(Extracted data entries)
=== Begin Enclosure ===
/-- What a completed pass shows (R471, R479, R623): corrections counted, PASSES, `IN_SYNC`; a SYNCING half tries the plan in
force when that is due (R224). -/
def Half.passDone (h act : Half) (n : Nat) : Half :=
  let h1 := if n = 0 then h else ((h.count Adr.RDN_MIRROR_DIFF 0 16 n).life .mirrorDiff n).mirrorDiag 4 n
  let h2 := (h1.wrap Adr.RDN_MIRROR_STATUS 0 16 1).onRdn fun r => { r with
    passes := r.passes + 1, lastClean := n == 0, gapSince := false }
  ((h2.takeIndex act).tryPlan act).roleCheck

/-- FULL_RESYNC_PASS (R471). -/
def execFullResyncPass (h : HalfId) (s : State) : Host.Outcome State Fault Refusal :=
  .next (
    if !s.mirrors h then s
    else
      let (s1, n) := s.resyncPass h
      s1.on h fun x => x.passDone (s.half h.other) n)

/-! Compare digests (R474, R475). -/

/-- Channels of a digest group: kind of the audio block, first channel, number (R474). -/
def digestChannels (rate96 : Bool) : Nat → Nat × Nat × Nat
  | 4 => (0, 0, if rate96 then 1024 else 2048)
  | 5 => (1, 0, 256)
  | 6 => (3, 0, 64)
  | c => (2, 8 * c, 8)

/-- The digest of one group of the block that has ended, over the big-endian bytes of its values (R474). -/
def Half.groupDigest (h : Half) (g : Nat) : Word :=
  if g = 7 then crc32 ((List.range 256).map fun z => beBytes 4 (h.rd (Adr.GRF_ZSTATE z)).toNat).flatten
  else
    let (kind, first, n) := digestChannels h.rate96 g
    crc32 ((List.range n).map fun c => ((List.range h.blockLen).map fun i =>
      beBytes 4 (audioGet h.outBlk kind (first + c) i).toNat).flatten).flatten

/-- The digests of the block that ends, sent to the partner (R474); a half without a linked partner computes none. -/
def Half.digestBlock (h : Half) : Half :=
  let h1 := if h.linkUp && (h.role == .active || h.role == .standby) then
      let d : Digest := ⟨h.block, (List.range 8).map h.groupDigest, h.graph.voids⟩
      h.onRdn fun r => { r with
        digests := (d :: r.digests).take 16, digestOut := r.digestOut.drop (r.digestOut.length - 15) ++ [d] }
    else h
  h1.onGraph fun g => { g with voids := false }

/-- The groups in which two digests differ. -/
def Digest.mismatch (a b : Digest) : Nat := maskOf 8 fun g => getAt a.groups g 0 != getAt b.groups g 0

/-- The last 8000 compared blocks of a STANDBY half hold more than `COMPARE_LIMIT` mismatches (R475). -/
def Half.compareLimit (h : Half) : Half :=
  if h.role = .standby ∧ h.get Adr.RDN_COMPARE_LIMIT 0 14 < h.rdn.badAt.length then
    let h1 := (h.latch Adr.RDN_FAULT 11).goSyncing
    { h1.onRdn fun r => { r with compareHold := true, badAt := [], compared := 0 } with
      gust := { h1.gust with classes := modAt h1.gust.classes 0 fun c => { c with done := [] } } }
  else h

/-- The comparison of one block (R475, R483). -/
def Half.compareBlock (h : Half) (mine its : Digest) : Half :=
  if mine.voids || its.voids then h.putBit Adr.RDN_COMPARE_STATUS 30 true
  else
    let m := mine.mismatch its
    let h1 := ((h.putBit Adr.RDN_COMPARE_STATUS 31 true).putBit Adr.RDN_COMPARE_STATUS 30 false).put
      Adr.RDN_COMPARE_STATUS 0 8 m
    let n := h1.rdn.compared + 1
    let bad := (h1.rdn.badAt ++ (if m = 0 then [] else [n])).filter fun b => decide (n < b + 8000)
    let h2 := h1.onRdn fun r => { r with compared := n, badAt := bad }
    if m = 0 then h2
    else
      let h3 := if h2.mismatch1s = 0 then h2.event Adr.RDN_EVENT 4 else h2
      let h4 := ((h3.count Adr.RDN_COMPARE_CNT 0 16 1).life .compare 1).onRdn fun r => { r with
        groupAt := (maskBits 8 m).foldl (fun l g => insertAt g h3.age l) r.groupAt }
      h4.compareLimit

/-- A half compares with its partner: one ACTIVE that hears the other's Breeze, the other STANDBY (R448, R475). -/
def State.compares (s : State) (h : HalfId) : Bool :=
  let me := s.half h
  let it := s.half h.other
  me.live && me.linkUp && ((me.role == .active && it.role == .standby && me.bit Adr.RDN_STATUS 5) ||
    (me.role == .standby && it.role == .active && it.bit Adr.RDN_STATUS 5))

/-- DIGEST_RECEIVE (R474): the oldest digests of the partner that are on their way; they wait for the half's own. -/
def execDigestReceive (h : HalfId) (s : State) : Host.Outcome State Fault Refusal :=
  .next (
    match (s.half h.other).rdn.digestOut with
    | [] => s
    | d :: rest =>
      let taken := s.on h.other fun x => x.onRdn fun r => { r with digestOut := rest }
      match (s.half h).rdn.digests.find? fun m => m.block == d.block with
      | some m => if s.compares h then taken.on h fun x => (x.compareBlock m d).roleCheck else taken
      | none => if d.block < (s.half h).block ∨ !(s.half h).live then taken else s)

end Sys2Proof.Machine
end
=== End Enclosure ===
> **What to do**: Write out the lines of the entries, word for word, from the first through the one containing "((h2.takeIndex act).tryPlan act).roleCheck", and stop at that line.

> **Exercise response**:
/-- What a completed pass shows (R471, R479, R623): corrections counted, PASSES, `IN_SYNC`; a SYNCING half tries the plan in
force when that is due (R224). -/
def Half.passDone (h act : Half) (n : Nat) : Half :=
  let h1 := if n = 0 then h else ((h.count Adr.RDN_MIRROR_DIFF 0 16 n).life .mirrorDiff n).mirrorDiag 4 n
  let h2 := (h1.wrap Adr.RDN_MIRROR_STATUS 0 16 1).onRdn fun r => { r with
    passes := r.passes + 1, lastClean := n == 0, gapSince := false }
  ((h2.takeIndex act).tryPlan act).roleCheck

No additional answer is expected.